На столе, среди "реквизита", которым пользовались во время сеансов, лежал старый заржавленный револьвер с пустым барабаном. Две или три недели назад на школьном празднике я полез в драку с большим мальчишкой, первым забиякой в классе, и вышел из нее отнюдь не с честью. Теперь этот мальчишка сидел посредине залы, недалеко от среднего прохода. Я подкрался к столу с мрачным, злодейским выражением лица, заимствованным из одного популярного романа, схватил револьвер, размахивая им, соскочил с эстрады, выкрикнул имя забияки, бросился к нему и погнал из залы, прежде чем ошеломленная публика могла вмешаться и спасти его. Поднялась целая буря аплодисментов, и чародей, обращаясь к зрителям, сказал самым внушительным тоном:

— Для того чтобы вы поняли, как это замечательно и какого изумительного медиума мы имеем в лице этого мальчика, я могу сказать вам, что без единого слова он выполнил все то, что я мысленно приказывал ему сделать, до мельчайших подробностей. Я мог бы остановить его в любую минуту простым усилием воли, поэтому бедный мальчик, за которым он гнался, ни на миг не подвергался опасности.

Значит, я не опозорился. Я вернулся на эстраду героем, чувствуя себя счастливым, как никогда в жизни. Все мои страхи пропали. Я решил, что на тот случай, если не угадаю, чего от меня хочет профессор, можно будет придумать что-нибудь другое, и это тоже отлично сойдет с рук. Я оказался прав, и с тех пор сеансы внушения без слов начали пользоваться наибольшим успехом у публики. Когда я замечал, что мне что-то внушают, я вставал и делал что-нибудь — все, что придет в голову, — и гипнотизер, не будучи дураком, всегда подтверждал, что именно это и было нужно. Когда меня спрашивали: "Как вы могли угадать, чего он от вас хочет?" — я отвечал: "Это очень легко"; и мне говорили с восхищением: "Просто не понимаю, как это вы можете!"

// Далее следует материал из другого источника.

/-- The drain of a word: its bytes read back, every other byte keeps its value, and the store leaves the buffer or its rest stays the head. -/
theorem drainTcm_drains {s : State} {e : StoreEntry} {rest : List StoreEntry} (buffer : s.seq.buffer = e :: rest) :
    (∀ i < drainPart e, readByte (e.addr + i) (drainTcm e s) = BitVec.ofNat 8 (e.data / 256 ^ i)) ∧
      keepsMemBut e.addr (drainPart e) s (drainTcm e s) ∧ (drainPart e = e.size → (drainTcm e s).seq.buffer.length = rest.length) ∧
      (drainPart e < e.size → (drainTcm e s).seq.buffer = storeRest e :: rest) ∧ (∀ r, gr r (drainTcm e s) = gr r s) ∧
      (drainTcm e s).seq.pc = s.seq.pc ∧ (drainTcm e s).regs = s.regs := by
  obtain ⟨port, mem, upsets, drained, bytes, others⟩ := wordDrained_eq e s
  rw [drained] at bytes others
  rw [drainTcm_eq, drained]
  split
  case isTrue whole =>
    obtain ⟨left, acc, popped, length⟩ :=
      popStore_eq (s := { s with seq.port := port, mem := mem, memory.upsets := upsets }) (e := e) (rest := rest) buffer
    rw [popped]
    exact ⟨bytes, others, fun _ => length, fun part => absurd whole (Nat.ne_of_lt part), fun _ => rfl, rfl, rfl⟩
  case isFalse crosses =>
    exact ⟨bytes, others, fun whole => absurd whole crosses, fun _ => congrArg (fun l => storeRest e :: l.drop 1) buffer, fun _ => rfl, rfl, rfl⟩

/-- Settles O11: a store enters the buffer (`storeInstr_pushed`) and drains by the range of its address (`popStore_refused`,
`drainTcm_drains`). -/
theorem storesAreBufferedAndDrained : Obligations.StoresAreBufferedAndDrained := by
  refine ⟨fun s d a imm adr issues address => ?_, fun s e rest buffer time => ?_⟩
  · have ready : StoreReady d a imm adr s := ⟨issues, address.symm⟩
    refine ⟨fun range room => ?_, fun base top below => ?_⟩
    · have enters : storeEnters adr := or_assoc.mpr range
      simp only [List.forall_mem_cons, List.not_mem_nil, false_imp_iff, implies_true, and_true]
      exact ⟨storeInstr_pushed ready enters (by decide) room rfl, storeInstr_pushed ready enters (by decide) room rfl,
        storeInstr_pushed ready enters (by decide) room rfl⟩
    · simp only [List.forall_mem_cons, List.not_mem_nil, false_imp_iff, implies_true, and_true]
      exact ⟨storeInstr_access_trapped ready base top below (by decide) rfl, storeInstr_access_trapped ready base top below (by decide) rfl⟩
  · refine ⟨fun base top => ?unmapped, fun k size range may part => ?tcm, fun base top due clean mapped => ?register,
      fun base top early => ?waits⟩
    case unmapped =>
      obtain ⟨t, drained, facts⟩ := popStore_refused buffer (u := unmapped seqOwner e.addr s) (fault_seq' ..) (faultAddr_mem ..)
      exact ⟨t, (exec_storeDrain s).trans
        (congrArg _ ((storeDrain_unmapped buffer time (region40_unmapped base top)).trans drained)), facts⟩
    case tcm =>
      have nonempty : 0 < e.size := by
        simp only [List.mem_cons, List.not_mem_nil, or_false] at size
        omega
      subst part
      exact ⟨_, (exec_storeDrain s).trans (congrArg _ (storeDrain_tcm buffer time (region40_tcm nonempty range) may)),
        drainTcm_drains buffer⟩
    case register =>
      exact (exec_storeDrain s).trans (congrArg _ (storeDrain_register buffer time (region40_reg base top) due clean mapped))
    case waits => exact (exec_storeDrain s).trans (congrArg _ (storeDrain_register_waits buffer time (region40_reg base top) early))
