/-! ### The internal procedures -/

/-- R152 and R153: an AWAIT returns Ok after its first read that meets the condition, with a delay between two reads
and none elsewhere; after `POLL_MAX` reads that fail it, it raises Timeout with its site. -/
def Obligations.AwaitCountLaw : Prop :=
  ∀ (s : State) (mask : Word) (pol : Polarity) (site : Site) (back : Label) (stk : List Label)
    (answers rest : List Word),
    Serving s → s.ctl.seq = .await (.a0 mask pol site) → s.ctl.stk = back :: stk → s.env.stat = answers ++ rest →
    (PollOk mask pol answers →
      ∃ k t, run k s = .next t ∧ t.ctl = { seq := back, stk := stk, busy := true } ∧
        t.trace = (pollEvents answers).reverse ++ s.trace ∧ t.env = { s.env with stat := rest } ∧
        t.done = s.done ∧ t.ctrl = s.ctrl ∧ t.mem = s.mem ∧ t.resp = s.resp ∧ t.flags = s.flags ∧ t.pump = s.pump) ∧
    (PollFails mask pol answers →
      ∃ k t, run k s = .next t ∧ t.trace = (pollEvents answers).reverse ++ s.trace ∧
        t.env = { s.env with stat := rest } ∧ t.ctrl = s.ctrl ∧ t.mem = s.mem ∧ t.resp = s.resp ∧
        (catcher s.ctl.stk = none →
          t.ctl = { seq := .idle, stk := [], busy := false } ∧
          t.done = { s.done with result := .timeout, site := some site }) ∧
        (∀ b r, catcher s.ctl.stk = some (b, r) → t.ctl = { seq := b, stk := r, busy := true } ∧ t.done = s.done))

/-- R152 and R153 in any environment: every AWAIT ends, and its events, oldest first, are those of 1 to `POLL_MAX` reads
with a delay between two of them, of which either only the last meets the condition, and it returns, or none of
`POLL_MAX` does, and it raises. -/
def Obligations.EveryAwaitEnds : Prop :=
  ∀ (s : State) (mask : Word) (pol : Polarity) (site : Site) (back : Label) (stk : List Label),
    Serving s → s.ctl.seq = .await (.a0 mask pol site) → s.ctl.stk = back :: stk →
    ∃ k t answers, run k s = .next t ∧ t.trace = (pollEvents answers).reverse ++ s.trace ∧
      t.mem = s.mem ∧ t.ctrl = s.ctrl ∧ t.resp = s.resp ∧
      ((PollOk mask pol answers ∧ t.ctl = { seq := back, stk := stk, busy := true } ∧ t.done = s.done) ∨
        (PollFails mask pol answers ∧
          (catcher s.ctl.stk = none →
            t.ctl = { seq := .idle, stk := [], busy := false } ∧
            t.done = { s.done with result := .timeout, site := some site }) ∧
          (∀ b r, catcher s.ctl.stk = some (b, r) →
            t.ctl = { seq := b, stk := r, busy := true } ∧ t.done = s.done)))

/-- STOP_CLOCK reads STAT once and returns when CLK_EN is clear; when it is set it writes STRPCL_STOP and polls for it
to clear. START_CLOCK writes STRPCL_START whatever STAT shows and polls for CLK_EN (R170 to R173). -/
def Obligations.ClockSequencerSteps : Prop :=
  ∀ s : State, Serving s →
    (∀ (back : Label) (stk : List Label) (v : Word) (rest : List Word), s.ctl.seq = .stopClock .s0 →
      s.ctl.stk = back :: stk → s.env.stat = v :: rest → v.getLsbD 8 = false →
        ∃ t, run 2 s = .next t ∧ t.ctl = { seq := back, stk := stk, busy := true } ∧
          t.trace = .read 0x04 v :: s.trace ∧ t.ctrl = s.ctrl ∧ t.env = { s.env with stat := rest }) ∧
    (∀ (v : Word) (rest : List Word), s.ctl.seq = .stopClock .s0 → s.env.stat = v :: rest → v.getLsbD 8 = true →
        ∃ t, run 4 s = .next t ∧
          t.ctl = { seq := .await (.a0 0x100 .clear .clkStop), stk := .stopClock .s4 :: s.ctl.stk, busy := true } ∧
          t.trace = .write 0x00 0x1 :: .read 0x04 v :: s.trace ∧ t.ctrl = { s.ctrl with strpcl := 0x1 } ∧
          t.env = { s.env with stat := rest }) ∧
    (s.ctl.seq = .startClock .t0 →
        ∃ t, run 2 s = .next t ∧
          t.ctl = { seq := .await (.a0 0x100 .set .clkStart), stk := .startClock .t2 :: s.ctl.stk, busy := true } ∧
          t.trace = .write 0x00 0x2 :: s.trace ∧ t.ctrl = { s.ctrl with strpcl := 0x2 } ∧ t.env = s.env)
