/-- A step of OPEN (R350). -/
theorem procStep_besideOpen {s : State} (hr : inOpenHost s.ctl.seq = true) :
    (procStep s).besideOpen = s.besideOpen := by
  cases hl : s.ctl.seq with
  | openHost l => simpa only [procStep, hl] using openHostStep_besideOpen s l
  | stopClock l => simpa only [procStep, hl] using besideOpen_of_besideStop (stopClockStep_besideStop s l)
  | await l => simpa only [procStep, hl] using besideOpen_of_besideStop (awaitStep_besideStop s l)
  | idle | execute | startClock | issue | decode | readPump | writePump | setRate => rw [hl] at hr; cases hr

theorem exec_setRate_besideSetRate {s t : State} (h : exec .setRate s = .next t) :
    t.besideSetRate = s.besideSetRate := by
  rcases exec_cases h with ⟨_, _, hr, rfl⟩ | ⟨_, _, rfl⟩
  · exact procStep_besideSetRate hr
  · rfl

theorem exec_openHost_besideOpen {s t : State} (h : exec .openHost s = .next t) : t.besideOpen = s.besideOpen := by
  rcases exec_cases h with ⟨_, _, hr, rfl⟩ | ⟨_, _, rfl⟩
  · exact procStep_besideOpen hr
  · rfl

/-- Settles O56: a step of either operation is its acceptance, a step of its own or one of the stop it calls. -/
theorem systemOperationsFrame : Obligations.SystemOperationsFrame := by
  rintro s t i (rfl | rfl) h
  all_goals obtain ⟨hport, hhost, hrq⟩ := exec_keeps h
  · have hbeside := exec_setRate_besideSetRate h
    simp only [State.besideSetRate, State.commandPart, State.dataPart, Prod.mk.injEq, CommandPart.mk.injEq,
      DataPart.mk.injEq] at hbeside
    obtain ⟨⟨hresp, hflags, hasm, hres, hcmd, hargh, hargl, hcmdat⟩,
      ⟨hmem, hpump, hrx, htx, hnob, hblklen, hresto, hprtbuf⟩, halloc, hinst, hdraws, hspi, hmask⟩ := hbeside
    exact ⟨hresp, hflags, hpump, hasm, hport, hhost, fun a => by rw [hmem], hres, hrx, htx, hcmd, hargh, hargl, hcmdat,
      hnob, hblklen, hprtbuf, hrq, nofun, fun _ => ⟨halloc, hinst, hspi, hresto, hmask, hdraws⟩⟩
  · have hbeside := exec_openHost_besideOpen h
    simp only [State.besideOpen, State.commandPart, Prod.mk.injEq, CommandPart.mk.injEq] at hbeside
    obtain ⟨⟨hresp, hflags, hasm, hres, hcmd, hargh, hargl, hcmdat⟩, ⟨hmem, hpump, hrx, htx⟩,
      ⟨hnob, hblklen, hprtbuf⟩, hrate, hclkrt⟩ := hbeside
    exact ⟨hresp, hflags, hpump, hasm, hport, hhost, fun a => by rw [hmem], hres, hrx, htx, hcmd, hargh, hargl, hcmdat,
      hnob, hblklen, hprtbuf, hrq, fun _ => ⟨hrate, hclkrt⟩, nofun⟩

end Sys2Proof.Machine
end

section
/-! PROOFS. OPEN's draw, from O0 to its test at O5 (spec/47_open.md R350, R354). -/

namespace Sys2Proof.Machine

/-! ### O0 alone writes the draw -/

/-- A step at any other label leaves OPEN's draw alone. -/
theorem procStep_alloc {s : State} (h : s.ctl.seq ≠ .openHost .o0) : (procStep s).alloc = s.alloc := by
  cases hl : s.ctl.seq with
  | idle => simp only [procStep, hl]
  | execute | stopClock | startClock | await | issue | decode | readPump =>
    exact congrArg (fun p => p.1.alloc) (procStep_besideRead (by rw [hl]; rfl))
  | writePump => exact congrArg (fun p => p.1.alloc) (procStep_besideWrite (by rw [hl]; rfl))
  | setRate => exact congrArg (fun p => p.2.2.1) (procStep_besideSetRate (by rw [hl]; rfl))
  | openHost l =>
    simp only [procStep, hl]
    cases l with
    | o0 => exact absurd hl h
    | o1 | o2 | o3 | o4 => rfl
    | o5 => exact branch_keeps (raise_keeps _) rfl
    | o6 => exact ret_keeps (s := s.setDone _)

/-! ### No step leads to O0 -/

/-- OPEN is a host operation itself, so nothing called it (R41). -/
theorem stk_of_openHost {s : State} {l : OpenLabel} (h : Serving s) (hl : s.ctl.seq = .openHost l) :
    s.ctl.stk = [] := by
  have hn := (own_of_seqInv h.busy h.inv).1
  cases hs : s.ctl.stk with
  | nil => rfl
  | cons => rw [hl, hs] at hn; cases hn

/-- OPEN's own steps lead on, to a call or to the end. -/
theorem openHostStep_ne_o0 {s : State} (hs : s.ctl.stk = []) (l : OpenLabel) :
    (openHostStep s l).ctl.seq ≠ .openHost .o0 := by
  cases l with
  | o0 | o5 =>
    simp only [openHostStep]
    split
    · rw [raise_of_uncaught _ (by simp [hs, catcher])]
      nofun
    · nofun
  | o1 | o2 | o3 | o4 => nofun
  | o6 => simp [openHostStep, ret, hs]

/-- No call is followed by O0. -/
theorem ne_o0_of_returnsTo {callee back : Label} (h : callee.returnsTo back = true) : back ≠ .openHost .o0 := by
  rintro rfl
  cases callee <;> cases h

/-- No other procedure's step leads to O0. -/
theorem ne_o0_of_seqMove {l : Label} {s t : State} (hn : nested s.ctl.seq s.ctl.stk = true)
    (hl : ∀ o, l ≠ .openHost o) (hm : SeqMove l s t) : t.ctl.seq ≠ .openHost .o0 := by
  cases hm with
  | goto same _ hc =>
    rw [hc]
    cases same with
    | openHost o => exact absurd rfl (hl o)
    | _ => nofun
  | call _ entry _ _ hc =>
    rw [hc]
    rintro rfl
    cases entry
  | ret hc =>
    rw [hc]
    rcases ret_cases s with ⟨_, he⟩ | ⟨back, stk, hs, he⟩ <;> rw [he]
    · nofun
    · rw [hs, nested, Bool.and_eq_true] at hn
      exact ne_o0_of_returnsTo hn.1
  | raise e hc =>
    rw [hc]
    rcases raise_cases e s with ⟨_, he⟩ | ⟨back, stk, hs, he⟩ <;> rw [he]
    · nofun
    · rw [(catcher_some hs).1]
      nofun

/-- A serving block does not come to O0 but by acceptance. -/
theorem procStep_ne_o0 {s : State} (h : Serving s) : (procStep s).ctl.seq ≠ .openHost .o0 := by
  by_cases hopen : ∃ l, s.ctl.seq = .openHost l
  · obtain ⟨l, hl⟩ := hopen
    simpa only [procStep, hl] using openHostStep_ne_o0 (stk_of_openHost h hl) l
  · exact ne_o0_of_seqMove (own_of_seqInv h.busy h.inv).1 (not_exists.mp hopen)
      (procStep_move (seq_ne_idle h.busy h.inv))

/-- Past O0 the draw stays as long as the host is quiet. -/
theorem reaches_alloc {s t : State} (h : Serving s) (hl : s.ctl.seq ≠ .openHost .o0) (hreach : Reaches s t) :
    t.alloc = s.alloc := by
  obtain ⟨k, hrun⟩ := hreach
  refine (run_induction (P := fun u => u.alloc = s.alloc ∧ u.ctl.seq ≠ .openHost .o0) ?_ h.quiet h.inv
    ⟨rfl, hl⟩ hrun).1
  exact fun u hu ⟨halloc, hne⟩ => ⟨(procStep_alloc hne).trans halloc, procStep_ne_o0 hu⟩

end Sys2Proof.Machine
end

section
/-! PROOFS. OPEN from its acceptance to its completion (spec/47_open.md R350 to R354). -/

namespace Sys2Proof.Machine

/-- The configuration writes of OPEN, in time order (R352). -/
def openEvents : List Event :=
  [.write WriteReg.spi.offset Config.spiDisableValue, .write WriteReg.resto.offset Config.restoMax,
    .write WriteReg.iMask.offset Config.iMaskOpenValue]

theorem openEvents_eq : openEvents = [.write 0x0C 0x0, .write 0x14 0x7F, .write 0x28 0x60] := rfl

/-- The controller's registers after the configuration writes of OPEN (R352). -/
def CtrlRegs.configured (c : CtrlRegs) : CtrlRegs :=
  { c with spi := Config.spiDisableValue, resto := Config.restoMax, iMask := Config.iMaskOpenValue }

/-- The configuration writes do not touch CLKRT (R355). -/
@[simp] theorem configured_clkrt (c : CtrlRegs) : c.configured.clkrt = c.clkrt := rfl

/-- OPEN is accepted: the block serves it from its first label, with `CRC_SUPP` cleared (R110, R50). -/
structure OpenAccepted (a : State) : Prop where
  serving : Serving a
  ctl : a.ctl = { seq := .openHost .o0, stk := [], busy := true }
  crcSupp : a.done.crcSupp = false

/-- An idle block with a quiet host accepts OPEN. -/
theorem openHost_accepts {s : State} (hb : s.ctl.busy = false) (hq : s.host = []) :
    exec .openHost s = .next (accept (encode .openHost) (.openHost .o0) s) ∧
      OpenAccepted (accept (encode .openHost) (.openHost .o0) s) :=
  ⟨exec_idle hb rfl, ⟨rfl, hq, accept_seqInv (i := .openHost) s (decodeOfEncode _)⟩, rfl, rfl⟩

Хикс проявлял слабость и в другом отношении. Когда профессор делал над ним пассы и говорил: "Все его тело теперь нечувствительно, подойдите, убедитесь сами, леди и джентльмены", то леди и джентльмены с удовольствием соглашались и втыкали в Хикса булавки, и стоило воткнуть булавку чуть поглубже, как Хикс морщился, а несчастный гипнотизер должен был объяснять, что "сегодня Хикс плохо поддается внушению". А я не морщился. Я страдал молча, проливая незримые слезы. Каких только мучений не вынесет самолюбивый мальчик ради своей "репутации"! И самолюбивый мужчина тоже, это я знаю по себе и наблюдал это на тысячах других людей. Профессору следовало бы защитить меня, когда испытания становились непомерно жестоки, но он этого не делал. Быть может, он был введен в заблуждение, как и другие, хотя я лично этому не верил и не считал, что это возможно. Все это были славные, добрые люди, но крайне простодушные и легковерные. Они втыкали булавки мне в руку, загоняя их на целую треть, а потом ахали от изумления, что профессор одним усилием воли может превратить мою руку в железо и сделать ее нечувствительной к боли. А какое там нечувствительной: я терпел смертную муку!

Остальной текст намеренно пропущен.